Researchers used an automated software program to accurately measure noncalcified coronary plaque volumes with CT in less than 20 seconds, a fraction of the time of an intravascular ultrasound measurement and five to 15 minutes less than a standard CT coronary plaque measurement, according to a study published in the October edition of Radiology.

Intravascular ultrasound (IVUS) is considered the most accurate method for coronary plaque quantification, but the procedure is invasive and includes additional risk factors such as allergic reaction and blood vessel damage.

Coronary CT angiography (CCTA) is an increasingly common alternative. However, CCTA lacks a validated approach for measuring coronary plaque and may be prone to intraobserver variability, explained the researchers.

Damini Dey, PhD, of Cedars-Sinai Medical Center and University of California Los Angeles and colleagues utilized their own interactive automated computer software (AUTOPLAQ, or APQ) to calculate the volumes of 22 noncalcified proximal to middle coronary plaques in CT studies of 20 patients.

All patients underwent IVUS, and within 48 hours of the IVUS study, patients were injected with intravenous contrast and underwent CCTA imaging.

Researchers quantified all plaque volumes using three methods: IVUS, manual CT measurement and the automated CT APQ algorithm. For automated quantifications, two reviewers marked distal and proximal limits of coronary plaque, circled a broader region of interest and marked lumen midlines. With these reference points, the APQ software automatically calculated plaque volumes.

The total “time for the automated plaque segmentation and quantification was less than 20 seconds,” they reported. IVUS plaque quantification took 15 to 35 minutes, and manual CT tracing took 5 to 15 minutes.

The mean plaque volumes calculated by reviewers using IVUS, manual CT and automatic CT were 105.9 mm³, 100.8 mm³ and 116.6 mm³, respectively. None of the variations in quantifications was statistically significant, and both automatic and manual CT measurements showed excellent correlation with the clinically accepted IVUS values.

Several factors may account for wide variations in IVUS versus manual and automate CT measurements, according to the authors. They include:

• Limited temporal and spatial resolution of CT scanners, making accurate delineation of the coronary vessel wall from surrounding epicardial fat challenging;
• IVUS excludes the adventitia, whereas CT does not;
• Misregistration of the landmarks, although landmarks "were carefully identified"; and
• Segmentation of the coronary arteries and quantification of plaque with APQ was achieved using a fully 3D approach, whereas for manual quantification with intravascular US and CT summed the plaque area.

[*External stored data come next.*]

@[simp] theorem advance_a (n : Word) (s : State) : (advance n s).a = s.a := rfl
@[simp] theorem advance_x (n : Word) (s : State) : (advance n s).x = s.x := rfl
@[simp] theorem advance_y (n : Word) (s : State) : (advance n s).y = s.y := rfl
@[simp] theorem advance_sp (n : Word) (s : State) : (advance n s).sp = s.sp := rfl
@[simp] theorem advance_p (n : Word) (s : State) : (advance n s).p = s.p := rfl
@[simp] theorem advance_pc (n : Word) (s : State) : (advance n s).pc = s.pc + n := rfl
@[simp] theorem advance_halted (n : Word) (s : State) : (advance n s).halted = s.halted := rfl
@[simp] theorem advance_cpuMem (n : Word) (s : State) : (advance n s).cpuMem = s.cpuMem := rfl
@[simp] theorem advance_ppuMem (n : Word) (s : State) : (advance n s).ppuMem = s.ppuMem := rfl
@[simp] theorem advance_oam (n : Word) (s : State) : (advance n s).oam = s.oam := rfl
@[simp] theorem advance_ppuctrl (n : Word) (s : State) : (advance n s).ppuctrl = s.ppuctrl := rfl
@[simp] theorem advance_ppumask (n : Word) (s : State) : (advance n s).ppumask = s.ppumask := rfl
@[simp] theorem advance_vblank (n : Word) (s : State) : (advance n s).vblank = s.vblank := rfl
@[simp] theorem advance_spr0hit (n : Word) (s : State) : (advance n s).spr0hit = s.spr0hit := rfl
@[simp] theorem advance_sprovf (n : Word) (s : State) : (advance n s).sprovf = s.sprovf := rfl
@[simp] theorem advance_oamaddr (n : Word) (s : State) : (advance n s).oamaddr = s.oamaddr := rfl
@[simp] theorem advance_scrollx (n : Word) (s : State) : (advance n s).scrollx = s.scrollx := rfl
@[simp] theorem advance_scrolly (n : Word) (s : State) : (advance n s).scrolly = s.scrolly := rfl
@[simp] theorem advance_vaddr (n : Word) (s : State) : (advance n s).vaddr = s.vaddr := rfl
@[simp] theorem advance_w (n : Word) (s : State) : (advance n s).w = s.w := rfl
@[simp] theorem advance_framebuf (n : Word) (s : State) : (advance n s).framebuf = s.framebuf := rfl
@[simp] theorem advance_phase (n : Word) (s : State) : (advance n s).phase = s.phase := rfl
@[simp] theorem advance_strobe (n : Word) (s : State) : (advance n s).strobe = s.strobe := rfl
@[simp] theorem advance_shift (n : Word) (s : State) : (advance n s).shift = s.shift := rfl
@[simp] theorem advance_mirroring (n : Word) (s : State) : (advance n s).mirroring = s.mirroring := rfl
@[simp] theorem advance_draws (n : Word) (s : State) : (advance n s).draws = s.draws := rfl
@[simp] theorem advance_cpuLeft (n : Word) (s : State) : (advance n s).cpuLeft = s.cpuLeft := rfl
@[simp] theorem advance_compositorLeft (n : Word) (s : State) : (advance n s).compositorLeft = s.compositorLeft := rfl
@[simp] theorem advance_presented (n : Word) (s : State) : (advance n s).presented = s.presented := rfl

@[simp] theorem raiseUnknownOpcode_a (op : Byte) (pc : Word) (s : State) : (raiseUnknownOpcode op pc s).a = s.a := rfl
@[simp] theorem raiseUnknownOpcode_x (op : Byte) (pc : Word) (s : State) : (raiseUnknownOpcode op pc s).x = s.x := rfl
@[simp] theorem raiseUnknownOpcode_y (op : Byte) (pc : Word) (s : State) : (raiseUnknownOpcode op pc s).y = s.y := rfl
@[simp] theorem raiseUnknownOpcode_sp (op : Byte) (pc : Word) (s : State) : (raiseUnknownOpcode op pc s).sp = s.sp := rfl
@[simp] theorem raiseUnknownOpcode_p (op : Byte) (pc : Word) (s : State) : (raiseUnknownOpcode op pc s).p = s.p := rfl
@[simp] theorem raiseUnknownOpcode_pc (op : Byte) (pc : Word) (s : State) : (raiseUnknownOpcode op pc s).pc = s.pc := rfl
@[simp] theorem raiseUnknownOpcode_halted (op : Byte) (pc : Word) (s : State) : (raiseUnknownOpcode op pc s).halted = some (.unknownOpcode op pc) := rfl
@[simp] theorem raiseUnknownOpcode_cpuMem (op : Byte) (pc : Word) (s : State) : (raiseUnknownOpcode op pc s).cpuMem = s.cpuMem := rfl
@[simp] theorem raiseUnknownOpcode_ppuMem (op : Byte) (pc : Word) (s : State) : (raiseUnknownOpcode op pc s).ppuMem = s.ppuMem := rfl
@[simp] theorem raiseUnknownOpcode_oam (op : Byte) (pc : Word) (s : State) : (raiseUnknownOpcode op pc s).oam = s.oam := rfl
@[simp] theorem raiseUnknownOpcode_ppuctrl (op : Byte) (pc : Word) (s : State) : (raiseUnknownOpcode op pc s).ppuctrl = s.ppuctrl := rfl
@[simp] theorem raiseUnknownOpcode_ppumask (op : Byte) (pc : Word) (s : State) : (raiseUnknownOpcode op pc s).ppumask = s.ppumask := rfl
@[simp] theorem raiseUnknownOpcode_vblank (op : Byte) (pc : Word) (s : State) : (raiseUnknownOpcode op pc s).vblank = s.vblank := rfl
@[simp] theorem raiseUnknownOpcode_spr0hit (op : Byte) (pc : Word) (s : State) : (raiseUnknownOpcode op pc s).spr0hit = s.spr0hit := rfl
@[simp] theorem raiseUnknownOpcode_sprovf (op : Byte) (pc : Word) (s : State) : (raiseUnknownOpcode op pc s).sprovf = s.sprovf := rfl
@[simp] theorem raiseUnknownOpcode_oamaddr (op : Byte) (pc : Word) (s : State) : (raiseUnknownOpcode op pc s).oamaddr = s.oamaddr := rfl
@[simp] theorem raiseUnknownOpcode_scrollx (op : Byte) (pc : Word) (s : State) : (raiseUnknownOpcode op pc s).scrollx = s.scrollx := rfl
@[simp] theorem raiseUnknownOpcode_scrolly (op : Byte) (pc : Word) (s : State) : (raiseUnknownOpcode op pc s).scrolly = s.scrolly := rfl
@[simp] theorem raiseUnknownOpcode_vaddr (op : Byte) (pc : Word) (s : State) : (raiseUnknownOpcode op pc s).vaddr = s.vaddr := rfl
@[simp] theorem raiseUnknownOpcode_w (op : Byte) (pc : Word) (s : State) : (raiseUnknownOpcode op pc s).w = s.w := rfl
@[simp] theorem raiseUnknownOpcode_framebuf (op : Byte) (pc : Word) (s : State) : (raiseUnknownOpcode op pc s).framebuf = s.framebuf := rfl
@[simp] theorem raiseUnknownOpcode_phase (op : Byte) (pc : Word) (s : State) : (raiseUnknownOpcode op pc s).phase = s.phase := rfl
@[simp] theorem raiseUnknownOpcode_strobe (op : Byte) (pc : Word) (s : State) : (raiseUnknownOpcode op pc s).strobe = s.strobe := rfl
@[simp] theorem raiseUnknownOpcode_shift (op : Byte) (pc : Word) (s : State) : (raiseUnknownOpcode op pc s).shift = s.shift := rfl
@[simp] theorem raiseUnknownOpcode_mirroring (op : Byte) (pc : Word) (s : State) : (raiseUnknownOpcode op pc s).mirroring = s.mirroring := rfl
@[simp] theorem raiseUnknownOpcode_draws (op : Byte) (pc : Word) (s : State) : (raiseUnknownOpcode op pc s).draws = s.draws := rfl
@[simp] theorem raiseUnknownOpcode_cpuLeft (op : Byte) (pc : Word) (s : State) : (raiseUnknownOpcode op pc s).cpuLeft = s.cpuLeft := rfl
@[simp] theorem raiseUnknownOpcode_compositorLeft (op : Byte) (pc : Word) (s : State) : (raiseUnknownOpcode op pc s).compositorLeft = s.compositorLeft := rfl
@[simp] theorem raiseUnknownOpcode_presented (op : Byte) (pc : Word) (s : State) : (raiseUnknownOpcode op pc s).presented = s.presented := rfl

@[simp] theorem spendCpuStep_a (s : State) : (spendCpuStep s).a = s.a := rfl
@[simp] theorem spendCpuStep_x (s : State) : (spendCpuStep s).x = s.x := rfl
@[simp] theorem spendCpuStep_y (s : State) : (spendCpuStep s).y = s.y := rfl
@[simp] theorem spendCpuStep_sp (s : State) : (spendCpuStep s).sp = s.sp := rfl
@[simp] theorem spendCpuStep_p (s : State) : (spendCpuStep s).p = s.p := rfl
@[simp] theorem spendCpuStep_pc (s : State) : (spendCpuStep s).pc = s.pc := rfl
@[simp] theorem spendCpuStep_halted (s : State) : (spendCpuStep s).halted = s.halted := rfl
@[simp] theorem spendCpuStep_cpuMem (s : State) : (spendCpuStep s).cpuMem = s.cpuMem := rfl
@[simp] theorem spendCpuStep_ppuMem (s : State) : (spendCpuStep s).ppuMem = s.ppuMem := rfl
@[simp] theorem spendCpuStep_oam (s : State) : (spendCpuStep s).oam = s.oam := rfl
@[simp] theorem spendCpuStep_ppuctrl (s : State) : (spendCpuStep s).ppuctrl = s.ppuctrl := rfl
@[simp] theorem spendCpuStep_ppumask (s : State) : (spendCpuStep s).ppumask = s.ppumask := rfl
@[simp] theorem spendCpuStep_vblank (s : State) : (spendCpuStep s).vblank = s.vblank := rfl
@[simp] theorem spendCpuStep_spr0hit (s : State) : (spendCpuStep s).spr0hit = s.spr0hit := rfl
@[simp] theorem spendCpuStep_sprovf (s : State) : (spendCpuStep s).sprovf = s.sprovf := rfl
@[simp] theorem spendCpuStep_oamaddr (s : State) : (spendCpuStep s).oamaddr = s.oamaddr := rfl
@[simp] theorem spendCpuStep_scrollx (s : State) : (spendCpuStep s).scrollx = s.scrollx := rfl
@[simp] theorem spendCpuStep_scrolly (s : State) : (spendCpuStep s).scrolly = s.scrolly := rfl
@[simp] theorem spendCpuStep_vaddr (s : State) : (spendCpuStep s).vaddr = s.vaddr := rfl
@[simp] theorem spendCpuStep_w (s : State) : (spendCpuStep s).w = s.w := rfl
@[simp] theorem spendCpuStep_framebuf (s : State) : (spendCpuStep s).framebuf = s.framebuf := rfl
@[simp] theorem spendCpuStep_phase (s : State) : (spendCpuStep s).phase = s.phase := rfl
@[simp] theorem spendCpuStep_strobe (s : State) : (spendCpuStep s).strobe = s.strobe := rfl
@[simp] theorem spendCpuStep_shift (s : State) : (spendCpuStep s).shift = s.shift := rfl
@[simp] theorem spendCpuStep_mirroring (s : State) : (spendCpuStep s).mirroring = s.mirroring := rfl
@[simp] theorem spendCpuStep_draws (s : State) : (spendCpuStep s).draws = s.draws := rfl
@[simp] theorem spendCpuStep_cpuLeft (s : State) : (spendCpuStep s).cpuLeft = s.cpuLeft - 1 := rfl
@[simp] theorem spendCpuStep_compositorLeft (s : State) : (spendCpuStep s).compositorLeft = s.compositorLeft := rfl
@[simp] theorem spendCpuStep_presented (s : State) : (spendCpuStep s).presented = s.presented := rfl

@[simp] theorem reloadShift_a (s : State) : (reloadShift s).a = s.a := rfl
@[simp] theorem reloadShift_x (s : State) : (reloadShift s).x = s.x := rfl
@[simp] theorem reloadShift_y (s : State) : (reloadShift s).y = s.y := rfl
@[simp] theorem reloadShift_sp (s : State) : (reloadShift s).sp = s.sp := rfl
@[simp] theorem reloadShift_p (s : State) : (reloadShift s).p = s.p := rfl
@[simp] theorem reloadShift_pc (s : State) : (reloadShift s).pc = s.pc := rfl
@[simp] theorem reloadShift_halted (s : State) : (reloadShift s).halted = s.halted := rfl
@[simp] theorem reloadShift_cpuMem (s : State) : (reloadShift s).cpuMem = s.cpuMem := rfl
@[simp] theorem reloadShift_ppuMem (s : State) : (reloadShift s).ppuMem = s.ppuMem := rfl
@[simp] theorem reloadShift_oam (s : State) : (reloadShift s).oam = s.oam := rfl
@[simp] theorem reloadShift_ppuctrl (s : State) : (reloadShift s).ppuctrl = s.ppuctrl := rfl
@[simp] theorem reloadShift_ppumask (s : State) : (reloadShift s).ppumask = s.ppumask := rfl
@[simp] theorem reloadShift_vblank (s : State) : (reloadShift s).vblank = s.vblank := rfl
@[simp] theorem reloadShift_spr0hit (s : State) : (reloadShift s).spr0hit = s.spr0hit := rfl
@[simp] theorem reloadShift_sprovf (s : State) : (reloadShift s).sprovf = s.sprovf := rfl
@[simp] theorem reloadShift_oamaddr (s : State) : (reloadShift s).oamaddr = s.oamaddr := rfl
@[simp] theorem reloadShift_scrollx (s : State) : (reloadShift s).scrollx = s.scrollx := rfl
@[simp] theorem reloadShift_scrolly (s : State) : (reloadShift s).scrolly = s.scrolly := rfl
@[simp] theorem reloadShift_vaddr (s : State) : (reloadShift s).vaddr = s.vaddr := rfl
@[simp] theorem reloadShift_w (s : State) : (reloadShift s).w = s.w := rfl
@[simp] theorem reloadShift_framebuf (s : State) : (reloadShift s).framebuf = s.framebuf := rfl
@[simp] theorem reloadShift_phase (s : State) : (reloadShift s).phase = s.phase := rfl
@[simp] theorem reloadShift_strobe (s : State) : (reloadShift s).strobe = s.strobe := rfl
@[simp] theorem reloadShift_shift (s : State) : (reloadShift s).shift = Config.buttons s.draws := rfl
@[simp] theorem reloadShift_mirroring (s : State) : (reloadShift s).mirroring = s.mirroring := rfl
@[simp] theorem reloadShift_draws (s : State) : (reloadShift s).draws = s.draws + 1 := rfl
@[simp] theorem reloadShift_cpuLeft (s : State) : (reloadShift s).cpuLeft = s.cpuLeft := rfl
@[simp] theorem reloadShift_compositorLeft (s : State) : (reloadShift s).compositorLeft = s.compositorLeft := rfl
@[simp] theorem reloadShift_presented (s : State) : (reloadShift s).presented = s.presented := rfl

The authors acknowledged that the study’s relatively small sample size (22 identified lesions) and exclusion of calcified coronary plaque presented limitations. Moreover, the authors only used good and excellent CT images, as they were unsure how accurately lower quality CT images could be measured using the automated program. 

The results indicate that automated CT measurement of noncalcified coronary plaque may provide an accurate, quick and noninvasive alternative to IVUS and manual CT quantification, concluded Dey.